### [What the task requires]
In the material below, find the line with "fence : Option Nat := none" and the line with "desc : List W64 := []", then output those two lines and every line between them, exactly.

### [Study material]
/-- What a team whose word has issued but not completed is waiting in. -/
inductive Wait where
  | none
  /-- a release wave that the word sent (R206, R239) -/
  | wave (id : Nat)
  /-- BAR or BARW: level, number, and the phase that must complete -/
  | barrier (level num phase : Nat)
  /-- an MMA latch (R302): accumulator, mask and the four operand registers -/
  | latch (acc mask : Nat) (ops : List W64)
  /-- a REGROUP rendezvous (R132): D, A, B and OPT -/
  | regroup (d a b opt : Nat)
  /-- WAITL asleep (R252) -/
  | monitor
  /-- QPOP of a port since a clock of its die (R272), or QCLOSE since 0 -/
  | queue (port since : Nat)
  /-- requests of the word await their checks or their values (R45, R386): the number of its outstanding word, or of its
  stores -/
  | access (id : Nat)
  /-- invalidations that the word has sent (R159, R236), and the clock of its die from which it may complete (R160) -/
  | invalidation (id clk : Nat)
  /-- the residency signal for an address whose fault holds a write-back (R229) -/
  | resident (va : W64)
  /-- an STUNMAP with lines still to unmap (R229) -/
  | unmap
  deriving DecidableEq, Repr, Inhabited

/-- A copy of a shared block in progress (R188): its context, the entry's address, the old and the new block, and how many of its
steps have been made: the new block taken, the block copied, its count set, the entry changed. -/
structure KvOp where
  ctx : Nat
  entry : Nat
  old : Nat
  new : Nat
  step : Nat := 0
  deriving DecidableEq, Repr, Inhabited

/-- What a team is (R30, R33, R363, R395). -/
inductive Phase where
  | unbound
  /-- bound; waits for its start or for a group start (R266, R267) -/
  | held
  | running
  /-- waits for a residency signal (R363) -/
  | replay
  /-- stopped by a halt (R395) -/
  | halted
  /-- retired; the slot is kept for an inherited range (R29) or for its workgroup -/
  | retired
  /-- its grid has ended (R359) -/
  | stopped
  deriving DecidableEq, Repr, Inhabited

/-- Where a team is bound and for what (R9, R98). -/
structure Place where
  grid : Nat := 0
  wg : Nat := 0
  idx : Nat := 0
  ctx : Nat := 0
  width : Nat := 32
  vregs : Nat := 4
  gen : Nat := 0
  started : Nat := 0
  deriving DecidableEq, Repr, Inhabited

/-- System registers of the team that hold bits (R97, R100, R156, R314, R338). -/
structure TeamSys where
  status : W64 := 0
  lfrate : W64 := 1
  lfsticky : W64 := 0
  lfqtol : W64 := 0
  gangmask : BitVec 16 := 0
  gangidx : BitVec 3 := 0
  mseed : W64 := 0
  trspill : W64 := 0
  trcfg : W64 := 0
  trroot : W64 := 0
  deriving DecidableEq, Repr, Inhabited

/-- Traps, frames and the continuation (R357 to R364). -/
structure TeamTrap where
  cause : Nat := 0
  valid : Bool := false
  record : List W64 := []
  handler : Option Frame := none
  cont : Option Frame := none
  contpc : W64 := 0
  contFault : W64 := 0
  resident : Bool := false
  contPending : Bool := false
  pending : Option TrapReq := none
  watch : Option TrapReq := none
  fault : Option (Nat × W64) := none
  deriving DecidableEq, Repr, Inhabited

/-- Race clock and knowledge (R375 to R379, R390). -/
structure TeamRace where
  clock : Nat := 1
  sat : Bool := false
  floorWg : Nat := 0
  floorCl : Nat := 0
  floorGrid : Nat := 0
  acq : List Acq := []
  level : Nat := 0
  lsat : Bool := false
  summarised : Nat := 0
  unplaced : Nat := 0
  pending : List RelRec := []
  fence : Option Nat := none
  deriving DecidableEq, Repr, Inhabited

/-- A batch of copies (R233): its number and its copies. -/
structure Batch where
  num : Nat
  copies : List Nat
  deriving DecidableEq, Repr, Inhabited

/-- Copies of the team (R231 to R235). -/
structure TeamCopy where
  last : Nat := 0
  open_ : List Nat := []
  batches : List Batch := []
  colls : Nat := 0
  deriving DecidableEq, Repr, Inhabited

/-- The triangle setup of the span unit (R135, R136). -/
structure LfSetup where
  views : Nat
  verts : List (Int × Int)
  w : List W32
  d : List Int
  idx : List Nat
  /-- A, B, C, D and F of edges 0, 1 and 2 -/
  edges : List (List Int)
  desc : List W64 := []
  deriving DecidableEq, Repr, Inhabited

/-- A saved walk that the word it belongs to may claim (R349): its address, word and mask, the states that its lanes had
reached with those still walking, the hits committed and the failures met so far. -/
structure SavedWalk where
  pc : W64
  word : W32
  mask : Mask
  lanes : SMap (0#512)
  parts : List Part
  hits : List (Nat × Nat × W32)
  err : Option (Nat × Nat × Nat × W64)
  errDetail : Nat
  deriving DecidableEq, Repr

/-- Traversal state by lane, in the 64 bytes of R335: as it is now, and as it stood when the outstanding walk issued; and
a saved walk. -/
structure TeamTrav where
  lanes : SMap (0#512) := .empty
  old : SMap (0#512) := .empty
  saved : Option SavedWalk := none
  deriving DecidableEq, Repr, Inhabited

/-- A team slot (R20 to R25). The values of a slot that no team is bound to are the model's. (DESIGN CHOICE, log entry 4) -/
structure Team where
  phase : Phase := .unbound
  flow : Flow := {}
  hints : Hints := {}
  place : Place := {}
  regs : Regs := {}
  flags : SMap (0 : Nat) := .empty
  words : List LongWord := []
  nextSeq : Nat := 0
  wait : Wait := .none
  stall : Option Nat := none
  /-- clocks for which it has been eligible without issuing, and since when it is promoted (R268) -/
  eligible : Nat := 0
  promoted : Option Nat := none
  /-- the step of its latest issue, or of its start (R268) -/
  lastIssue : Nat := 0
  /-- the requests of its core's miss tracker that it has observed (R201): those numbered below the first, and those listed -/
  seenUpto : Nat := 0
  observed : List Nat := []
  /-- the accesses of the word that it issues have begun, and are finished before any rollback (R147, R155, R246, R366) -/
  finishing : Bool := false
  seam : Flow := {}
  seamCnt : W32 := 0
  /-- words numbered below this were issued before the recorded seam -/
  seamSeq : Nat := 0
  wr : RegSet := 0
  rbw : RegSet := 0
  sys : TeamSys := {}
  trap : TeamTrap := {}
  race : TeamRace := {}
  copy : TeamCopy := {}
  lf : Option LfSetup := none
  trav : TeamTrav := {}
  /-- phase, plus one, of the team's last arrival at barrier level*8 + num (R248) -/
  arrivals : SMap (0 : Nat) := .empty
  /-- an arrival of the current region that no seam has followed yet: level, number, phase (R249) -/
  arrived : Option (Nat × Nat × Nat) := none
  /-- an armed monitor (R252): its line, the clock at which it was armed, and whether a wake event has come -/
  mon : Option (Nat × Nat × Bool) := none
  /-- lines the team has fetched or prefetched and may still run from (R94), by virtual address -/
  prefetch : SMap ([] : List Byte) := .empty
  /-- the line it now runs from, unless a transfer has just been made (R237) -/
  line : Option Nat := none
  /-- a stopped matrix operation of a slice that the team has released, until it is reported: its row and its fault -/
  mstop : Option (Nat × EFault) := none
  /-- why the requests of the word it issues fail: cause, lane, address, AUX (R188, R386) -/
  fail : Option (Nat × Nat × W64 × W32) := none
  deriving DecidableEq, Repr, Inhabited

/-! ### Workgroups, grids and contexts -/

/-- A barrier (R247, R249). -/
structure Bar where
  phase : Nat := 0
  arrived : List Nat := []
  /-- the greatest clock that an arrival of the open phase carries, and that of the phase before -/
  max : Nat := 0
  lastMax : Nat := 0
  /-- arrivals of a grid barrier on their way to its combining point: team and clock -/
  tokens : List (Nat × Nat) := []
  deriving DecidableEq, Repr, Inhabited

/-- A mapped stash range (R181, R228): per line 0 when invalid, else 1 plus the mask of its dirty sectors. -/
structure StRange where
  mapped : Bool := false
  gbase : W64 := 0
  soff : Nat := 0
  lines : Nat := 0
  state : SMap (0 : Nat) := .empty
  /-- the physical line of each line that is valid -/
  pas : SMap (0 : Nat) := .empty
  /-- the lines, from the first on, that an STUNMAP in progress has unmapped (R229) -/
  gone : Nat := 0
  deriving DecidableEq, Repr, Inhabited

/-- A bound workgroup (R9, R180, R247, R317). -/
structure Wg where
  bound : Bool := false
  grid : Nat := 0
  index : Nat := 0
  core : Nat := 0
  slots : List Nat := []
  ways : Nat := 0
  succ : Bool := false
  hold : Bool := false
  /-- the retired workgroup whose slots it has taken, and whether it has been restored but not started: what a withdrawal gives back
  (R29, R267) -/
  pred : Option Nat := none
  restored : Bool := false
  retired : List Nat := []
  /-- slots whose teams a failed link has stopped and freed (R420) -/
  gone : List Nat := []
  /-- its teams are in the context's save area (R366) -/
  saved : Bool := false
  stash : SMap (0#8) := .empty
  ranges : SMap ({} : StRange) := .empty
  bars : SMap ({} : Bar) := .empty
  ports : SMap (0 : Nat) := .empty
  deriving DecidableEq, Repr, Inhabited

/-- The fields of a launch record (R256). -/
structure LaunchRec where
  entry : Nat := 0
  kind : Nat := 0
  cluster : Nat := 1
  teams : Nat := 1
  vregs : Nat := 4
  width : Nat := 32
  race : Nat := 0
  cont : Nat := 0
  gx : Nat := 0
  gy : Nat := 0
  gz : Nat := 0
  stash : Nat := 0
  param : Nat := 0
  payload : Nat := 0
  depth : Nat := 0
  inhBase : Nat := 0
  inhCnt : Nat := 0
  traph : Nat := 0
  fmttab : Nat := 0
  compl : Nat := 0
  sigval : Nat := 0
  cscope : Nat := 0
  ndep : Nat := 0
  deps : List (Nat × Nat) := []
  footwg : Nat := 0
  /-- every byte marked 0, and every limit on a field taken alone, holds -/
  wellFormed : Bool := true
  deriving DecidableEq, Repr, Inhabited

/-- How far a grid has come (R255 to R263). -/
inductive GridPhase where
  | none | queued | waiting | ready | running | done
  deriving DecidableEq, Repr, Inhabited

/-- A grid (R9, R26, R261). -/
structure Grid where
  phase : GridPhase := .none
  ctx : Nat := 0
  lnum : Nat := 0
  addr : Nat := 0
  fromHost : Bool := true
  launch : LaunchRec := {}
  params : List W64 := []
  bound : List Nat := []
  retired : List Nat := []
  /-- wg of each retired workgroup whose slots an inherited range holds (R29) -/
  heldWgs : List Nat := []
  status : Nat := 0
  cause : Nat := 0
  /-- its place in the order of acceptance (R276) -/
  accepted : Nat := 0
  /-- its parameter block and its format table have been read; the entries of the table that are still to be written (R281) -/
  loading : Bool := false
  table : List (Nat × W64) := []
  /-- the step at which its dependences were satisfied (R158) -/
  started : Nat := 0
  /-- the requests of miss trackers that its retired teams had observed and that were not performed yet (R201, R261) -/
  carried : List Nat := []
  clBars : SMap ({} : Bar) := .empty
  gridBars : SMap ({} : Bar) := .empty
  deriving DecidableEq, Repr, Inhabited

/-- A submission queue (R259). -/
structure SubQueue where
  registered : Bool := false
  base : Nat := 0
  cap : Nat := 0
  head : Nat := 0
  deriving DecidableEq, Repr, Inhabited

/-- A watchpoint (R397). -/
structure Watch where
  addr : W64 := 0
  val : W64 := 0
  ctl : W64 := 0
  deriving DecidableEq, Repr, Inhabited

/-- A fault whose region the driver has not signalled resident (R172). -/
structure PendFault where
  va : W64
  kind : Nat
  level : Nat
  loc : Nat
  merged : Nat := 0
  time : W64 := 0
  written : Option Nat := none
  /-- its range has been signalled before its record could be written -/
  resolved : Bool := false
  deriving DecidableEq, Repr, Inhabited

/-- What a context block gives (R411). -/
structure CtxCfg where
  root : Nat := 0
  faultRing : Nat := 0
  faultCap : Nat := 0
  drain : Nat := 50
  save : Nat := 30
  saveArea : Nat := 0
  trapLog : Nat := 0
  raceLog : Nat := 0
  errLog : Nat := 0
  sink : Nat := 0
  kv : Nat := 0
  partBase : Nat := 0
  partSz : Nat := 0
  partN : Nat := 0
  hazard : Bool := false
  rm : BitVec 2 := 0
  ftz : Bool := false
  hlimit : Nat := 1
  collTmo : Nat := 1
  deriving DecidableEq, Repr, Inhabited

/-- Pre-emption of a context in progress (R365): its cores, the time at which its step began, or its deadline passed, by the
synchronised time of each die, and the dies whose cores have written their areas. -/
inductive Ladder where
  | none
  | drain (cores : List Nat) (since : List Nat)
  | save (cores : List Nat) (done : List Nat) (since : List Nat)
  | saved (cores : List Nat)
  deriving DecidableEq, Repr, Inhabited

/-- A context: 0 free, 1 running, 2 halted, 3 resetting (R411, R413). -/
structure Ctx where
  state : Nat := 0
  cfg : CtxCfg := {}
  fmt : SMap (0#64) := .empty
  fmtGen : W64 := 0
  fmtOld : SMap (0#64) := .empty
  queues : SMap ({} : SubQueue) := .empty
  launchQ : List Nat := []
  nextLnum : Nat := 0
  watch : SMap ({} : Watch) := .empty
  dbgctl : W64 := 0
  groups : SMap ([] : List Nat) := .empty
  errs : Nat := 0
  faults : List PendFault := []
  ladder : Ladder := .none
  /-- when it was last halted -/
  haltedAt : Nat := 0
  deriving DecidableEq, Repr, Inhabited

/-! ### Cores, dies, engines -/

/-- A queue and the stream bound to it (R317 to R327). -/
structure Queue where
  bound : Bool := false
  wg : Nat := 0
  /-- the team that started it, with its place in that team's program order, and the request number below which its
  core's stores come first (R209) -/
  uid : Nat := 0
  owner : Nat := 0
  seq : Nat := 0
  upto : Nat := 0
  /-- bits of an output element -/
  ebits : Nat := 0
  prog : List Byte := []
  table : SMap (0#64) := .empty
  dict : List (BitVec 64) := []
  key : BitVec 256 := 0
  who : Who := {}
  entries : List (List Byte) := []
  /-- output elements emitted, and the bits of the entry being filled, least significant first -/
  next : Nat := 0
  bits : List Bool := []
  /-- elements emitted to a scatter, and the destination lines written -/
  outs : List Nat := []
  doneLines : List Nat := []
  /-- bits of the output not yet a whole byte of the checksum, and the running checksum -/
  crcBits : List Bool := []
  crc : W32 := 0xFFFFFFFF
  pushed : Nat := 0
  darn : Bool := false
  darnFree : Bool := false
  held : Option W64 := none
  /-- the output element and the fault of a stop -/
  stop : Option (Nat × EFault) := none
  reported : Bool := false
  closing : Bool := false
  ended : Bool := false
  /-- since which clock of its die, plus one, a push has found it full -/
  blocked : Nat := 0
  /-- its grid or context has ended (R359, R368) -/
  abandoned : Bool := false
  deriving DecidableEq, Repr, Inhabited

### [Solution for this problem]
  fence : Option Nat := none
  deriving DecidableEq, Repr, Inhabited

/-- A batch of copies (R233): its number and its copies. -/
structure Batch where
  num : Nat
  copies : List Nat
  deriving DecidableEq, Repr, Inhabited

/-- Copies of the team (R231 to R235). -/
structure TeamCopy where
  last : Nat := 0
  open_ : List Nat := []
  batches : List Batch := []
  colls : Nat := 0
  deriving DecidableEq, Repr, Inhabited

/-- The triangle setup of the span unit (R135, R136). -/
structure LfSetup where
  views : Nat
  verts : List (Int × Int)
  w : List W32
  d : List Int
  idx : List Nat
  /-- A, B, C, D and F of edges 0, 1 and 2 -/
  edges : List (List Int)
  desc : List W64 := []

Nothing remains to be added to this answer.